S'il n'est pas contesté que cette lésion n'a pas fait l'objet d'une information diffusée par la société Air France Industrie à ses salariés, contrairement à ce qui s'est passé après l'accident de M. [P], il convient de relever que le caractère bénin de la lésion n'en faisait pas une obligation d'autant qu'aucun autre incident plus ancien n'avait été signalé sur ce dispositif.
Parallèlement, dans ses flashs sécurité de mai 2007, décembre 2010 et juin 2011, la société rappelait à ses salariés l'importance des équipements de protection individuelle, lunettes, gants et casquettes, comptabilisant les accidents de travail imputables à leur absence, les deux derniers étant spécifiques aux accidents aux yeux, précisant : Vos yeux sont précieux, protégez-les ! Des lunettes et des masques de protection sont à votre disposition et vous sont fortement recommandés pour tous les travaux mettant en danger la sécurité de vos yeux.
En conséquence, il n'est pas établi qu'antérieurement à l'accident de M. [P], l'employeur a eu conscience ou aurait dû avoir conscience d'un danger encouru par ses salariés quant au remplacement des bouteilles d'oxygène et à la manutention des colliers.

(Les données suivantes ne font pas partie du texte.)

-- ==== Sys2Proof/Decode.lean ====
section
/-! DEFINITION. Decoding.  The K48 is modelled as a block: it takes commands, and no row of spec/opcode_table.json gives a
command any bits, so no word spells one. -/

namespace Sys2Proof

/-- The command that a word of the table's bits spells: none, for no row gives bits. -/
def decodeTableWord (_nbits _w : Nat) : Option Instr := none

end Sys2Proof
end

La faute inexcusable ne peut donc être reconnue et le jugement entrepris sera confirmé en toutes ses dispositions.
PAR CES MOTIFS
La cour,
Confirme le jugement entrepris,
Y ajoutant,
Fixe le droit d'appel prévu par l'article R 144-10 alinéa 2 du code de la sécurité sociale à la charge de l'appelante qui succombe au 10ème du montant mensuel du plafond prévu à l'article L241-3 du code de la sécurité sociale et condamne M. [P] au paiement de ce droit ainsi fixé à la somme de 326,90 €.